Task statement: Go through the data line by line. Copy each one holding the string "only".

[Start of Attachment]

theorem nop : Statement .nop := ofA rfl rfl fun _ => rfl
theorem add (f : AR) : Statement (.add f) := ofA rfl (AR.op_bits f _) fun _ => congrArg (fun f => some (Instr.add f)) (AR.of_bits f _)
theorem sub (f : AR) : Statement (.sub f) := ofA rfl (AR.op_bits f _) fun _ => congrArg (fun f => some (Instr.sub f)) (AR.of_bits f _)
theorem mul (f : AR) : Statement (.mul f) := ofA rfl (AR.op_bits f _) fun _ => congrArg (fun f => some (Instr.mul f)) (AR.of_bits f _)
theorem mulh (f : AR) : Statement (.mulh f) := ofA rfl (AR.op_bits f _) fun _ => congrArg (fun f => some (Instr.mulh f)) (AR.of_bits f _)
theorem mulhu (f : AR) : Statement (.mulhu f) := ofA rfl (AR.op_bits f _) fun _ => congrArg (fun f => some (Instr.mulhu f)) (AR.of_bits f _)
theorem div (f : AR) : Statement (.div f) := ofA rfl (AR.op_bits f _) fun _ => congrArg (fun f => some (Instr.div f)) (AR.of_bits f _)
theorem divu (f : AR) : Statement (.divu f) := ofA rfl (AR.op_bits f _) fun _ => congrArg (fun f => some (Instr.divu f)) (AR.of_bits f _)
theorem rem (f : AR) : Statement (.rem f) := ofA rfl (AR.op_bits f _) fun _ => congrArg (fun f => some (Instr.rem f)) (AR.of_bits f _)
theorem remu (f : AR) : Statement (.remu f) := ofA rfl (AR.op_bits f _) fun _ => congrArg (fun f => some (Instr.remu f)) (AR.of_bits f _)
theorem and (f : AR) : Statement (.and f) := ofA rfl (AR.op_bits f _) fun _ => congrArg (fun f => some (Instr.and f)) (AR.of_bits f _)
theorem or (f : AR) : Statement (.or f) := ofA rfl (AR.op_bits f _) fun _ => congrArg (fun f => some (Instr.or f)) (AR.of_bits f _)
theorem xor (f : AR) : Statement (.xor f) := ofA rfl (AR.op_bits f _) fun _ => congrArg (fun f => some (Instr.xor f)) (AR.of_bits f _)
theorem andn (f : AR) : Statement (.andn f) := ofA rfl (AR.op_bits f _) fun _ => congrArg (fun f => some (Instr.andn f)) (AR.of_bits f _)
theorem shl (f : AR) : Statement (.shl f) := ofA rfl (AR.op_bits f _) fun _ => congrArg (fun f => some (Instr.shl f)) (AR.of_bits f _)
theorem shr (f : AR) : Statement (.shr f) := ofA rfl (AR.op_bits f _) fun _ => congrArg (fun f => some (Instr.shr f)) (AR.of_bits f _)
theorem sar (f : AR) : Statement (.sar f) := ofA rfl (AR.op_bits f _) fun _ => congrArg (fun f => some (Instr.sar f)) (AR.of_bits f _)
theorem rot (f : AR) : Statement (.rot f) := ofA rfl (AR.op_bits f _) fun _ => congrArg (fun f => some (Instr.rot f)) (AR.of_bits f _)
theorem min (f : AR) : Statement (.min f) := ofA rfl (AR.op_bits f _) fun _ => congrArg (fun f => some (Instr.min f)) (AR.of_bits f _)
theorem max (f : AR) : Statement (.max f) := ofA rfl (AR.op_bits f _) fun _ => congrArg (fun f => some (Instr.max f)) (AR.of_bits f _)
theorem minu (f : AR) : Statement (.minu f) := ofA rfl (AR.op_bits f _) fun _ => congrArg (fun f => some (Instr.minu f)) (AR.of_bits f _)
theorem maxu (f : AR) : Statement (.maxu f) := ofA rfl (AR.op_bits f _) fun _ => congrArg (fun f => some (Instr.maxu f)) (AR.of_bits f _)
theorem clz (f : AR) : Statement (.clz f) := ofA rfl (AR.op_bits f _) fun _ => congrArg (fun f => some (Instr.clz f)) (AR.of_bits f _)
theorem ctz (f : AR) : Statement (.ctz f) := ofA rfl (AR.op_bits f _) fun _ => congrArg (fun f => some (Instr.ctz f)) (AR.of_bits f _)
theorem popc (f : AR) : Statement (.popc f) := ofA rfl (AR.op_bits f _) fun _ => congrArg (fun f => some (Instr.popc f)) (AR.of_bits f _)
theorem sext (f : AI) : Statement (.sext f) := ofA rfl (AI.op_bits f _) fun _ => congrArg (fun f => some (Instr.sext f)) (AI.of_bits f _)
theorem zext (f : AI) : Statement (.zext f) := ofA rfl (AI.op_bits f _) fun _ => congrArg (fun f => some (Instr.zext f)) (AI.of_bits f _)
theorem bfx (f : AI) : Statement (.bfx f) := ofA rfl (AI.op_bits f _) fun _ => congrArg (fun f => some (Instr.bfx f)) (AI.of_bits f _)
theorem bfi (f : AI) : Statement (.bfi f) := ofA rfl (AI.op_bits f _) fun _ => congrArg (fun f => some (Instr.bfi f)) (AI.of_bits f _)
theorem addi (f : AI) : Statement (.addi f) := ofA rfl (AI.op_bits f _) fun _ => congrArg (fun f => some (Instr.addi f)) (AI.of_bits f _)
theorem muli (f : AI) : Statement (.muli f) := ofA rfl (AI.op_bits f _) fun _ => congrArg (fun f => some (Instr.muli f)) (AI.of_bits f _)
theorem andi (f : AI) : Statement (.andi f) := ofA rfl (AI.op_bits f _) fun _ => congrArg (fun f => some (Instr.andi f)) (AI.of_bits f _)
theorem ori (f : AI) : Statement (.ori f) := ofA rfl (AI.op_bits f _) fun _ => congrArg (fun f => some (Instr.ori f)) (AI.of_bits f _)
theorem xori (f : AI) : Statement (.xori f) := ofA rfl (AI.op_bits f _) fun _ => congrArg (fun f => some (Instr.xori f)) (AI.of_bits f _)
theorem shli (f : AI) : Statement (.shli f) := ofA rfl (AI.op_bits f _) fun _ => congrArg (fun f => some (Instr.shli f)) (AI.of_bits f _)
theorem shri (f : AI) : Statement (.shri f) := ofA rfl (AI.op_bits f _) fun _ => congrArg (fun f => some (Instr.shri f)) (AI.of_bits f _)
theorem sari (f : AI) : Statement (.sari f) := ofA rfl (AI.op_bits f _) fun _ => congrArg (fun f => some (Instr.sari f)) (AI.of_bits f _)
theorem li (f : AX) : Statement (.li f) := ofA rfl (AX.op_bits f _) fun _ => congrArg (fun f => some (Instr.li f)) (AX.of_bits f _)
theorem lih (f : AX) : Statement (.lih f) := ofA rfl (AX.op_bits f _) fun _ => congrArg (fun f => some (Instr.lih f)) (AX.of_bits f _)
theorem lx (f : AX) : Statement (.lx f) := ofA rfl (AX.op_bits f _) fun _ => congrArg (fun f => some (Instr.lx f)) (AX.of_bits f _)
theorem cmp (f : AR) : Statement (.cmp f) := ofA rfl (AR.op_bits f _) fun _ => congrArg (fun f => some (Instr.cmp f)) (AR.of_bits f _)
theorem cmpi (f : AI) : Statement (.cmpi f) := ofA rfl (AI.op_bits f _) fun _ => congrArg (fun f => some (Instr.cmpi f)) (AI.of_bits f _)
theorem pand (f : AR) : Statement (.pand f) := ofA rfl (AR.op_bits f _) fun _ => congrArg (fun f => some (Instr.pand f)) (AR.of_bits f _)
theorem por (f : AR) : Statement (.por f) := ofA rfl (AR.op_bits f _) fun _ => congrArg (fun f => some (Instr.por f)) (AR.of_bits f _)
theorem pxor (f : AR) : Statement (.pxor f) := ofA rfl (AR.op_bits f _) fun _ => congrArg (fun f => some (Instr.pxor f)) (AR.of_bits f _)
theorem pandn (f : AR) : Statement (.pandn f) := ofA rfl (AR.op_bits f _) fun _ => congrArg (fun f => some (Instr.pandn f)) (AR.of_bits f _)
theorem ptog (f : AR) : Statement (.ptog f) := ofA rfl (AR.op_bits f _) fun _ => congrArg (fun f => some (Instr.ptog f)) (AR.of_bits f _)
theorem gtop (f : AR) : Statement (.gtop f) := ofA rfl (AR.op_bits f _) fun _ => congrArg (fun f => some (Instr.gtop f)) (AR.of_bits f _)
theorem csel (f : AR) : Statement (.csel f) := ofA rfl (AR.op_bits f _) fun _ => congrArg (fun f => some (Instr.csel f)) (AR.of_bits f _)
theorem addp (f : AR) : Statement (.addp f) := ofA rfl (AR.op_bits f _) fun _ => congrArg (fun f => some (Instr.addp f)) (AR.of_bits f _)
theorem pidx (f : AR) : Statement (.pidx f) := ofA rfl (AR.op_bits f _) fun _ => congrArg (fun f => some (Instr.pidx f)) (AR.of_bits f _)
theorem pfmt (f : AI) : Statement (.pfmt f) := ofA rfl (AI.op_bits f _) fun _ => congrArg (fun f => some (Instr.pfmt f)) (AI.of_bits f _)
theorem pchk (f : AR) : Statement (.pchk f) := ofA rfl (AR.op_bits f _) fun _ => congrArg (fun f => some (Instr.pchk f)) (AR.of_bits f _)
theorem br (f : AB) : Statement (.br f) := ofA rfl (AB.op_bits f _) fun _ => congrArg (fun f => some (Instr.br f)) (AB.of_bits f _)
theorem bcmp (f : AB) : Statement (.bcmp f) := ofA rfl (AB.op_bits f _) fun _ => congrArg (fun f => some (Instr.bcmp f)) (AB.of_bits f _)
theorem call (f : AB) : Statement (.call f) := ofA rfl (AB.op_bits f _) fun _ => congrArg (fun f => some (Instr.call f)) (AB.of_bits f _)
theorem ret (f : AR) : Statement (.ret f) := ofA rfl (AR.op_bits f _) fun _ => congrArg (fun f => some (Instr.ret f)) (AR.of_bits f _)
theorem jr (f : AR) : Statement (.jr f) := ofA rfl (AR.op_bits f _) fun _ => congrArg (fun f => some (Instr.jr f)) (AR.of_bits f _)
theorem jalr (f : AR) : Statement (.jalr f) := ofA rfl (AR.op_bits f _) fun _ => congrArg (fun f => some (Instr.jalr f)) (AR.of_bits f _)
theorem loop (f : AB) : Statement (.loop f) := ofA rfl (AB.op_bits f _) fun _ => congrArg (fun f => some (Instr.loop f)) (AB.of_bits f _)
theorem rdsys (f : AI) : Statement (.rdsys f) := ofA rfl (AI.op_bits f _) fun _ => congrArg (fun f => some (Instr.rdsys f)) (AI.of_bits f _)
theorem trap (f : AI) : Statement (.trap f) := ofA rfl (AI.op_bits f _) fun _ => congrArg (fun f => some (Instr.trap f)) (AI.of_bits f _)
theorem brk (f : AI) : Statement (.brk f) := ofA rfl (AI.op_bits f _) fun _ => congrArg (fun f => some (Instr.brk f)) (AI.of_bits f _)
theorem wtsw (f : AR) : Statement (.wtsw f) := ofA rfl (AR.op_bits f _) fun _ => congrArg (fun f => some (Instr.wtsw f)) (AR.of_bits f _)
theorem ld (f : AM) : Statement (.ld f) := ofA rfl (AM.op_bits f _) fun _ => congrArg (fun f => some (Instr.ld f)) (AM.of_bits f _)
theorem ldn (f : AM) : Statement (.ldn f) := ofA rfl (AM.op_bits f _) fun _ => congrArg (fun f => some (Instr.ldn f)) (AM.of_bits f _)
theorem st (f : AM) : Statement (.st f) := ofA rfl (AM.op_bits f _) fun _ => congrArg (fun f => some (Instr.st f)) (AM.of_bits f _)
theorem ldv (f : AM) : Statement (.ldv f) := ofA rfl (AM.op_bits f _) fun _ => congrArg (fun f => some (Instr.ldv f)) (AM.of_bits f _)
theorem stv (f : AM) : Statement (.stv f) := ofA rfl (AM.op_bits f _) fun _ => congrArg (fun f => some (Instr.stv f)) (AM.of_bits f _)
theorem ldp (f : AM) : Statement (.ldp f) := ofA rfl (AM.op_bits f _) fun _ => congrArg (fun f => some (Instr.ldp f)) (AM.of_bits f _)
theorem stp (f : AM) : Statement (.stp f) := ofA rfl (AM.op_bits f _) fun _ => congrArg (fun f => some (Instr.stp f)) (AM.of_bits f _)
theorem lsh (f : AM) : Statement (.lsh f) := ofA rfl (AM.op_bits f _) fun _ => congrArg (fun f => some (Instr.lsh f)) (AM.of_bits f _)
theorem ssh (f : AM) : Statement (.ssh f) := ofA rfl (AM.op_bits f _) fun _ => congrArg (fun f => some (Instr.ssh f)) (AM.of_bits f _)
theorem shset (f : AI) : Statement (.shset f) := ofA rfl (AI.op_bits f _) fun _ => congrArg (fun f => some (Instr.shset f)) (AI.of_bits f _)
theorem shget (f : AI) : Statement (.shget f) := ofA rfl (AI.op_bits f _) fun _ => congrArg (fun f => some (Instr.shget f)) (AI.of_bits f _)
theorem ldf (f : AM) : Statement (.ldf f) := ofA rfl (AM.op_bits f _) fun _ => congrArg (fun f => some (Instr.ldf f)) (AM.of_bits f _)
theorem ldfk (f : AM) : Statement (.ldfk f) := ofA rfl (AM.op_bits f _) fun _ => congrArg (fun f => some (Instr.ldfk f)) (AM.of_bits f _)
theorem ste (f : AM) : Statement (.ste f) := ofA rfl (AM.op_bits f _) fun _ => congrArg (fun f => some (Instr.ste f)) (AM.of_bits f _)
theorem stf (f : AM) : Statement (.stf f) := ofA rfl (AM.op_bits f _) fun _ => congrArg (fun f => some (Instr.stf f)) (AM.of_bits f _)
theorem fest (f : AM) : Statement (.fest f) := ofA rfl (AM.op_bits f _) fun _ => congrArg (fun f => some (Instr.fest f)) (AM.of_bits f _)
theorem feset (f : AM) : Statement (.feset f) := ofA rfl (AM.op_bits f _) fun _ => congrArg (fun f => some (Instr.feset f)) (AM.of_bits f _)
theorem amoadd (f : AM) : Statement (.amoadd f) := ofA rfl (AM.op_bits f _) fun _ => congrArg (fun f => some (Instr.amoadd f)) (AM.of_bits f _)
theorem amoand (f : AM) : Statement (.amoand f) := ofA rfl (AM.op_bits f _) fun _ => congrArg (fun f => some (Instr.amoand f)) (AM.of_bits f _)
theorem amoor (f : AM) : Statement (.amoor f) := ofA rfl (AM.op_bits f _) fun _ => congrArg (fun f => some (Instr.amoor f)) (AM.of_bits f _)
theorem amoxor (f : AM) : Statement (.amoxor f) := ofA rfl (AM.op_bits f _) fun _ => congrArg (fun f => some (Instr.amoxor f)) (AM.of_bits f _)
theorem amomin (f : AM) : Statement (.amomin f) := ofA rfl (AM.op_bits f _) fun _ => congrArg (fun f => some (Instr.amomin f)) (AM.of_bits f _)
theorem amomax (f : AM) : Statement (.amomax f) := ofA rfl (AM.op_bits f _) fun _ => congrArg (fun f => some (Instr.amomax f)) (AM.of_bits f _)
theorem amominu (f : AM) : Statement (.amominu f) := ofA rfl (AM.op_bits f _) fun _ => congrArg (fun f => some (Instr.amominu f)) (AM.of_bits f _)
theorem amomaxu (f : AM) : Statement (.amomaxu f) := ofA rfl (AM.op_bits f _) fun _ => congrArg (fun f => some (Instr.amomaxu f)) (AM.of_bits f _)
theorem amoswap (f : AM) : Statement (.amoswap f) := ofA rfl (AM.op_bits f _) fun _ => congrArg (fun f => some (Instr.amoswap f)) (AM.of_bits f _)
theorem amocas (f : AM) : Statement (.amocas f) := ofA rfl (AM.op_bits f _) fun _ => congrArg (fun f => some (Instr.amocas f)) (AM.of_bits f _)
theorem fence (f : AM) : Statement (.fence f) := ofA rfl (AM.op_bits f _) fun _ => congrArg (fun f => some (Instr.fence f)) (AM.of_bits f _)
theorem chunk (f : AI) : Statement (.chunk f) := ofA rfl (AI.op_bits f _) fun _ => congrArg (fun f => some (Instr.chunk f)) (AI.of_bits f _)
theorem pref (f : AM) : Statement (.pref f) := ofA rfl (AM.op_bits f _) fun _ => congrArg (fun f => some (Instr.pref f)) (AM.of_bits f _)
theorem tagwait (f : AR) : Statement (.tagwait f) := ofA rfl (AR.op_bits f _) fun _ => congrArg (fun f => some (Instr.tagwait f)) (AR.of_bits f _)
theorem tagany (f : AR) : Statement (.tagany f) := ofA rfl (AR.op_bits f _) fun _ => congrArg (fun f => some (Instr.tagany f)) (AR.of_bits f _)
theorem tagff (f : AR) : Statement (.tagff f) := ofA rfl (AR.op_bits f _) fun _ => congrArg (fun f => some (Instr.tagff f)) (AR.of_bits f _)
theorem tagclr (f : AR) : Statement (.tagclr f) := ofA rfl (AR.op_bits f _) fun _ => congrArg (fun f => some (Instr.tagclr f)) (AR.of_bits f _)
theorem post (f : AR) : Statement (.post f) := ofA rfl (AR.op_bits f _) fun _ => congrArg (fun f => some (Instr.post f)) (AR.of_bits f _)
theorem take (f : AR) : Statement (.take f) := ofA rfl (AR.op_bits f _) fun _ => congrArg (fun f => some (Instr.take f)) (AR.of_bits f _)
theorem peek (f : AR) : Statement (.peek f) := ofA rfl (AR.op_bits f _) fun h => by
  change some (if fld (AR.bits f 0x7E) 37 1 = 1 then Instr.peekM (AR.of (AR.bits f 0x7E)) else Instr.peek (AR.of (AR.bits f 0x7E))) = _
  have hb : fld (AR.bits f 0x7E) 37 1 = (f.fn.extractLsb' 5 1).toNat := by
    unfold fld AR.bits
    simp (disch := decide) only [extract_hi, extract_lo, Nat.reduceSub]
  have hf : (f.fn.extractLsb' 5 1).toNat ≠ 1 := by
    change (f.only true false false false false && decide (f.fn.toNat < 32)) = true at h
    simp only [Bool.and_eq_true, decide_eq_true_eq] at h
    simp only [BitVec.extractLsb'_toNat, Nat.shiftRight_eq_div_pow]
    grind
  rw [hb, if_neg hf, AR.of_bits]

[End of Attachment]

Solution to this problem:
    simp (disch := decide) only [extract_hi, extract_lo, Nat.reduceSub]
    change (f.only true false false false false && decide (f.fn.toNat < 32)) = true at h
    simp only [Bool.and_eq_true, decide_eq_true_eq] at h
    simp only [BitVec.extractLsb'_toNat, Nat.shiftRight_eq_div_pow]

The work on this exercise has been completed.